RECORDS TO USE START

/-- R49, R51: an issued move writes its targets. -/
theorem still_issueMove {p : Port} {h : Hub} (open_ : (h.links.get p).carriesMoves = true) (t : Targets) :
    ((h.issueMove p t).hub.lenses.get p).still = ((h.lenses.get p).write t).still := by
  unfold Hub.issueMove
  split
  · rename_i invalid
    rw [write_of_same]
    simp [invalid]
  · rename_i r record
    rw [open_]
    split
    · rename_i idle
      have unasked : (r.axes.zip (fun a v => a.isSome && v.isSome) t).any = false := by simpa [LensRecord.requested] using idle
      rw [write_of_same]
      intro x valid
      cases record.symm.trans valid
      exact axesWritten_of_none unasked
    · have written : (h.modRecord p fun r => r.writeTargets t).lenses.get p = (h.lenses.get p).write t := by
        refine (PerPort.get_mod_same _ _ _).trans ?_
        simp only [writeTargets_eq]
        rfl
      rw [still_actMove, written]

/-- R91: what the end of a slot of port `p` issues at the port. -/
theorem still_issueNext {p : Port} {f : Flight} {h : Hub} (own : h.owns p f) (open_ : (h.links.get p).carriesMoves = true) :
    ((h.issueNext f.slot f.cycle).lenses.get p).still = ((h.lenses.get p).write (h.followingTargets p f)).still := by
  unfold Hub.issueNext Hub.followingTargets
  split
  · rename_i j next
    obtain ⟨tb, active, port⟩ := port_of_follower own next
    have running : h.shot.cycle = .running ∧ h.shot.number = f.cycle := by
      by_contra other
      simp [Shot.follower, Shot.inCycle, other] at next
    have follows : tb.nextOn f.slot = some j := by simpa [Shot.follower, Shot.inCycle, running, active] using next
    unfold Hub.issueSlotMove
    rw [if_pos running, active]
    simp only [Option.bind_some, follows]
    cases preset : (tb.slots.get j).preset with
    | none => simp [write_none]
    | some k =>
      simp only [Option.map_some, Option.getD_some]
      rw [port]
      exact still_issueMove open_ _
  · rename_i alone
    split
    · rename_i running
      have last : (h.shot.active.bind fun tb => tb.nextOn f.slot) = none := by
        simpa [Shot.follower, Shot.inCycle, running] using alone
      have silent : (h.shot.active.bind fun tb => (tb.nextOn f.slot).bind fun j => (tb.slots.get j).preset) = none := by
        cases active : h.shot.active with
        | none => rfl
        | some tb =>
          rw [active, Option.bind_some] at last
          rw [Option.bind_some, last]
          rfl
      rw [silent]
      exact (congrArg Lens.still (write_none _)).symm
    · rw [write_none]

/-- Two hubs with the same `kept` agree in every lens but for its record. -/
theorem lens_of_kept {a b : Hub} (e : a.kept = b.kept) (p : Port) : (a.lenses.get p).kept = (b.lenses.get p).kept := by
  have read := congrArg (fun h : Hub => h.lenses.get p) e
  simpa [Hub.kept] using read

theorem followingTargets_of_kept {p : Port} {a b : Hub} (e : b.kept = a.kept) : b.followingTargets p = a.followingTargets p := by
  have shot : b.shot.kept = a.shot.kept := congrArg Hub.shot e
  have number : b.shot.number = a.shot.number := (congrArg Shot.number shot :)
  have active : b.shot.active = a.shot.active := (congrArg Shot.active shot :)
  have cycle : b.shot.cycle = a.shot.cycle := (congrArg Shot.cycle shot :)
  have presets : (b.lenses.get p).presets = (a.lenses.get p).presets := (congrArg Lens.presets (lens_of_kept e p) :)
  funext f
  unfold Hub.followingTargets
  rw [number, active, cycle, presets]

/-- R91, R94: the end of a slot of port `p` writes the targets of the move that it issues. -/
theorem still_endFlight {p : Port} {f : Flight} {h : Hub} (why : SkipReason) (own : h.owns p f)
    (open_ : (h.links.get p).carriesMoves = true) :
    ((h.endFlight f why).lenses.get p).still = ((h.lenses.get p).write (h.followingTargets p f)).still := by
  let g := (h.skipped f why).fire (.ofHub .slotSkipped) (skipDetail f.slot f.port f.cycle why)
  have parts : h.onlyIn [.shot, .store, .router, .uplink, .draws] g := Hub.onlyIn_of_hide (by unfold g Hub.skipped; simp)
  have kept : g.kept = h.kept := by
    unfold g Hub.skipped
    simp
  have open' : (g.links.get p).carriesMoves = true := by
    rw [parts.links]
    exact open_
  have issued := still_issueNext (owns_of_kept kept own) open'
  rw [followingTargets_of_kept kept, parts.lenses] at issued
  exact issued

/-- R91, R94: the slots of port `p` that end write the targets of their moves one after the other. -/
theorem still_endFlights {p : Port} {h : Hub} (why : SkipReason) (own : ∀ x ∈ h.shot.flights, x.port = p → h.owns p x)
    (open_ : (h.links.get p).carriesMoves = true) :
    ((h.endFlights p why).lenses.get p).still =
      ((h.shot.flights.filter (·.port == p)).foldl (fun l x => l.write (h.followingTargets p x)) (h.lenses.get p)).still := by
  have ended (l : List Flight) (g : Hub) (v : Lens) (kept : g.kept = h.kept) (slots : ∀ x ∈ l, h.owns p x)
      (lens : (g.lenses.get p).still = v.still) :
      ((l.foldl (fun h f => h.endFlight f why) g).lenses.get p).still = (l.foldl (fun l x => l.write (h.followingTargets p x)) v).still := by
    induction l generalizing g v with
    | nil => exact lens
    | cons x rest ih =>
      refine ih _ _ ((kept_endFlight _ _ _).trans kept) (fun y mem => slots y (List.mem_cons_of_mem x mem)) ?_
      have open' : (g.links.get p).carriesMoves = true := by
        have state : (g.links.get p).state = (h.links.get p).state := (congrArg Link.state (links_of_kept kept p) :)
        unfold Link.carriesMoves at open_ ⊢
        rwa [state]
      rw [still_endFlight why (owns_of_kept kept (slots x List.mem_cons_self)) open', still_write, lens, ← still_write,
        followingTargets_of_kept kept]
  refine ended _ h _ rfl (fun x mem => ?_) rfl
  obtain ⟨flying, port⟩ := List.mem_filter.1 mem
  exact own x flying (beq_iff_eq.1 port)

/-- The writes of some slots' moves, as the claims fold them. -/
theorem foldl_write (targets : Flight → Targets) (l : List Flight) (v : Lens) :
    l.foldl (fun v x => v.write (targets x)) v =
      { v with record := v.record.map fun r => { r with axes := l.foldl (fun a x => axesWritten a (targets x)) r.axes } } := by
  induction l generalizing v with
  | nil => cases record : v.record <;> simp [← record]
  | cons x rest ih =>
    rw [List.foldl_cons, ih]
    cases record : v.record <;> simp [Lens.write, record]

/-- R59: an abandonment does not see the course of the move. -/
theorem abandoned_still {v w : Lens} (e : v.still = w.still) :
    ({ v with record := v.record.map abandonedRecord } : Lens) = { w with record := w.record.map abandonedRecord } := by
  have rest (l : Lens) : ({ l.still with record := l.still.record.map abandonedRecord } : Lens) =
      { l with record := l.record.map abandonedRecord } := by
    cases record : l.record <;> simp [Lens.still, LensRecord.still, abandonedRecord, record]
  rw [← rest v, e, rest w]

end Sys2Proof.Machine
end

RECORDS TO USE END

What you return must be an exact retyping of the lines above starting at the line with "by_contra other" and ending at the line with "rw [silent]", and nothing besides.

      by_contra other
      simp [Shot.follower, Shot.inCycle, other] at next
    have follows : tb.nextOn f.slot = some j := by simpa [Shot.follower, Shot.inCycle, running, active] using next
    unfold Hub.issueSlotMove
    rw [if_pos running, active]
    simp only [Option.bind_some, follows]
    cases preset : (tb.slots.get j).preset with
    | none => simp [write_none]
    | some k =>
      simp only [Option.map_some, Option.getD_some]
      rw [port]
      exact still_issueMove open_ _
  · rename_i alone
    split
    · rename_i running
      have last : (h.shot.active.bind fun tb => tb.nextOn f.slot) = none := by
        simpa [Shot.follower, Shot.inCycle, running] using alone
      have silent : (h.shot.active.bind fun tb => (tb.nextOn f.slot).bind fun j => (tb.slots.get j).preset) = none := by
        cases active : h.shot.active with
        | none => rfl
        | some tb =>
          rw [active, Option.bind_some] at last
          rw [Option.bind_some, last]
          rfl
      rw [silent]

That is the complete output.